● ACTIVITY
Gather each line of the entries below that includes "doJournalRestore".

● TASK INPUTS
-- ==== Sys2Proof/Machine/Banks.lean ====
section
/-! DEFINITION. Machine/Banks.lean: the design-memory banks: words and row repair (R125 to R128, R154), the berth and its
handover (R137 to R146), the NoC port (R131 to R136), the background tester (R148 to R153) and the journal (R155 to
R158). -/

namespace Sys2Proof.Machine
open Sys2Proof

/-- Words of a bank (R125). -/
def bankWords : Nat := 262144

/-- The key of a physical word of a bank: words 0 to 262,143 of the array, then the 16 spare rows. -/
def bankKey (b phys : Nat) : Nat := 2 ^ 19 * b + phys

/-- The spare row that a `DMB_REPAIR` entry puts in place of a row (R154): the lowest valid entry naming it. -/
def State.spareFor (s : State) (b row : Nat) : Option Nat :=
  (List.range 16).find? (fun k => s.on (R.DMB_REPAIR.VALID k) b && s.rd (R.DMB_REPAIR.ROW k) b == row)

/-- The physical word that a word index reaches (R126, R154). -/
def State.physWord (s : State) (b w : Nat) : Nat :=
  match s.spareFor b (w / 8) with
  | some k => bankWords + k * 8 + w % 8
  | none => w

/-- The array's word and check state at a word index. -/
def State.arrayWord (s : State) (b w : Nat) : W128 × Nat :=
  let k := bankKey b (s.physWord b w)
  (SMap.get 0 s.dmem k, s.ecc clsBank k)

/-- Write the array at a word index. -/
def State.setArray (s : State) (b w : Nat) (v : W128) (e : Nat) : State :=
  let k := bankKey b (s.physWord b w)
  { s with dmem := SMap.set 0 s.dmem k v }.setEcc clsBank k e

/-- Whether a word lies in the region under test and a read of it is served from the holding buffer (R149). -/
def State.heldRead (s : State) (b w : Nat) : Bool :=
  let t := (s.bank b).tester
  w / 64 == t.region && (t.phase == 2 || t.phase == 3 || t.phase == 4)

/-- Whether a write of a word goes to the holding buffer (R149). -/
def State.heldWrite (s : State) (b w : Nat) : Bool :=
  let t := (s.bank b).tester
  s.heldRead b w || (w / 64 == t.region && t.phase == 1 && decide (w % 64 < t.pos))

/-- Whether a write of a word goes to the array (R149). -/
def State.arrayWrite (s : State) (b w : Nat) : Bool :=
  let t := (s.bank b).tester
  !s.heldRead b w || (t.phase == 3 && decide (w % 64 < t.pos))

/-- The word and check state that an access to a bank sees (R149). -/
def State.bankWord (s : State) (b w : Nat) : W128 × Nat :=
  let t := (s.bank b).tester
  if s.heldRead b w then (SMap.get 0 t.held (w % 64), SMap.get 0 t.heldEcc (w % 64)) else s.arrayWord b w

/-- Store a word with its check state (R149). -/
def State.setBankWord (s : State) (b w : Nat) (v : W128) (e : Nat) : State :=
  let s1 := if s.arrayWrite b w then s.setArray b w v e else s
  if s.heldWrite b w then
    s1.modBank b (fun k => { k with tester := { k.tester with
      held := SMap.set 0 k.tester.held (w % 64) v, heldEcc := SMap.set 0 k.tester.heldEcc (w % 64) e } })
  else s1

/-- The internal address of a bank word (R125). -/
def bankAddress (b w : Nat) : Nat := 0x100000000 + b * 0x400000 + w * 16

/-- A read corrects a bit: counted and signalled (R127), a class 0 fault absorbed (R268). -/
def State.bankCorrected (s : State) (b w : Nat) : State :=
  (((s.count R.DMB_CE_COUNT.COUNT b 1).raise .dmb b 3).raise .res 0 0).logEvent 0x12 b 0 evAbsorbed w 0

/-- A read of a bank word by a port: corrected and counted (R127), or reported as uncorrectable (R128); a word whose seal fails
after the correction is both, and is not written back. -/
def State.readBank (s : State) (b w node : Nat) : Option W128 × State :=
  let (v, e) := s.bankWord b w
  if e = 0 then (some v, s)
  else
    let s1 := if e = 1 ∨ e = 4 then s.bankCorrected b w else s
    if e = 1 then
      (some v, if s1.on R.DMB_CTRL.CE_WRITEBACK b
        then s1.modBank b (fun k => { k with writebacks := k.writebacks ++ [w] }) else s1)
    else
      (none, (((s1.count R.DMB_UE_COUNT.COUNT b 1).raise .dmb b 4).err .dmb b 10 node (bankAddress b w)).logEvent
        0x12 b openClass evBankUe w node)

/-! ## The journal -/

/-- Protection of the partition that holds a bank is lost (R252): `cause` as LOST_CAUSE. -/
def State.loseProtection (s : State) (p cause : Nat) : State :=
  if s.on (R.RES_SNAP.LOST p) 0 then s
  else
    (((s.wr (R.RES_SNAP.LOST p) 0 1).wr (R.RES_SNAP.LOST_CAUSE p) 0 cause).raise .res 0 7).logEvent
      0x0D p 1 evProtection cause 0

/-- The bank's journal is full (R156); the owning partition loses its protection (R252). -/
def State.journalFull (s : State) (b : Nat) : State :=
  if s.on R.DMB_STATUS.JOURNAL_FULL b then s
  else
    let s1 := (s.wr R.DMB_STATUS.JOURNAL_FULL b 1).raise .dmb b 7
    if s1.rd R.DMB_BERTH.KIND b = 1 ∧ s1.on (R.RES_GROUP.SNAP_EN (s1.rd R.DMB_BERTH.ID b)) 0
    then s1.loseProtection (s1.rd R.DMB_BERTH.ID b) 2 else s1

/-- Keep the pre-image of a word that is about to be written, where the bank journals (R155, R156). -/
def State.journal (s : State) (b w : Nat) (exempt : Bool) : State :=
  if exempt || !s.on R.DMB_CTRL.JOURNAL_EN b || s.on R.DMB_STATUS.JOURNAL_FULL b then s
  else if s.rd R.DMB_JOURNAL_LIMIT.ENTRIES b ≤ s.rd R.DMB_JOURNAL_COUNT.ENTRIES b + (s.bank b).jwrites.length then
    s.journalFull b
  else
    let (v, e) := s.bankWord b w
    s.modBank b (fun k => { k with jwrites := k.jwrites ++ [(v, e, w)] })

/-- A whole-word write with a new seal (R23, R128). -/
def State.writeBank (s : State) (b w : Nat) (v : W128) (exempt : Bool) : State :=
  (s.journal b w exempt).setBankWord b w v 0

/-- The word that journal entry n is written to (R155). A region that runs past word 262,143, which R158 forbids, goes on at
word 0 (DESIGN CHOICE, log entry 206: the spec is silent). -/
def State.journalWord (s : State) (b n : Nat) : Nat := (s.rd R.DMB_JOURNAL_BASE.WORD b + n) % bankWords

/-- The journal write in the NoC slot (R155, R156). -/
def doJournalWrite (b : Nat) (s : State) : State :=
  match (s.bank b).jwrites with
  | [] => s
  | (v, e, w) :: rest =>
    let n := s.rd R.DMB_JOURNAL_COUNT.ENTRIES b
    let s1 := (s.setBankWord b (s.journalWord b n) v e).modBank b
      (fun k => { k with jwrites := rest, journal := SMap.set 0 k.journal n w })
    let s2 := s1.wr R.DMB_JOURNAL_COUNT.ENTRIES b (n + 1)
    if s2.rd R.DMB_JOURNAL_LIMIT.ENTRIES b ≤ n + 1 then s2.journalFull b else s2

/-- JOURNAL_WRITE (R155). -/
def execJournalWrite (b : Fin 64) (s : State) : Host.Outcome State Fault Refusal := .next (doJournalWrite b s)

/-- One write of a journal restore, newest entry first; after the last, the count is cleared (R157). -/
def doJournalRestore (b : Nat) (s : State) : State :=
  if s.on R.DMB_STATUS.JOURNAL_FULL b then s
  else
    match (s.bank b).restoreAt with
    | none => s
    | some 0 => (s.wr R.DMB_JOURNAL_COUNT.ENTRIES b 0).modBank b (fun k => { k with restoreAt := none })
    | some (n + 1) =>
      let (v, e) := s.bankWord b (s.journalWord b n)
      let s1 := s.setBankWord b (SMap.get 0 (s.bank b).journal n) v e
      if n = 0 then (s1.wr R.DMB_JOURNAL_COUNT.ENTRIES b 0).modBank b (fun k => { k with restoreAt := none })
      else s1.modBank b (fun k => { k with restoreAt := some n })

/-- JOURNAL_RESTORE (R157). -/
def execJournalRestore (b : Fin 64) (s : State) : Host.Outcome State Fault Refusal := .next (doJournalRestore b s)

/-! ## The berth -/

/-- The settled token names this owner (R137). -/
def State.berthNames (s : State) (b kind id : Nat) : Bool :=
  !s.on R.DMB_STATUS.HANDOVER b && s.rd R.DMB_BERTH.KIND b == kind && s.rd R.DMB_BERTH.ID b == id

/-- The owner that `DMB_BERTH` names: the new owner during a handover (R142). -/
def State.berthIs (s : State) (b kind id : Nat) : Bool :=
  s.rd R.DMB_BERTH.KIND b == kind && s.rd R.DMB_BERTH.ID b == id

/-- The old owner during a handover (R142). -/
def State.berthWas (s : State) (b kind id : Nat) : Bool :=
  s.on R.DMB_STATUS.HANDOVER b && s.rd R.DMB_BERTH_PREV.KIND b == kind && s.rd R.DMB_BERTH_PREV.ID b == id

● RESPONSE
def doJournalRestore (b : Nat) (s : State) : State :=
def execJournalRestore (b : Fin 64) (s : State) : Host.Outcome State Fault Refusal := .next (doJournalRestore b s)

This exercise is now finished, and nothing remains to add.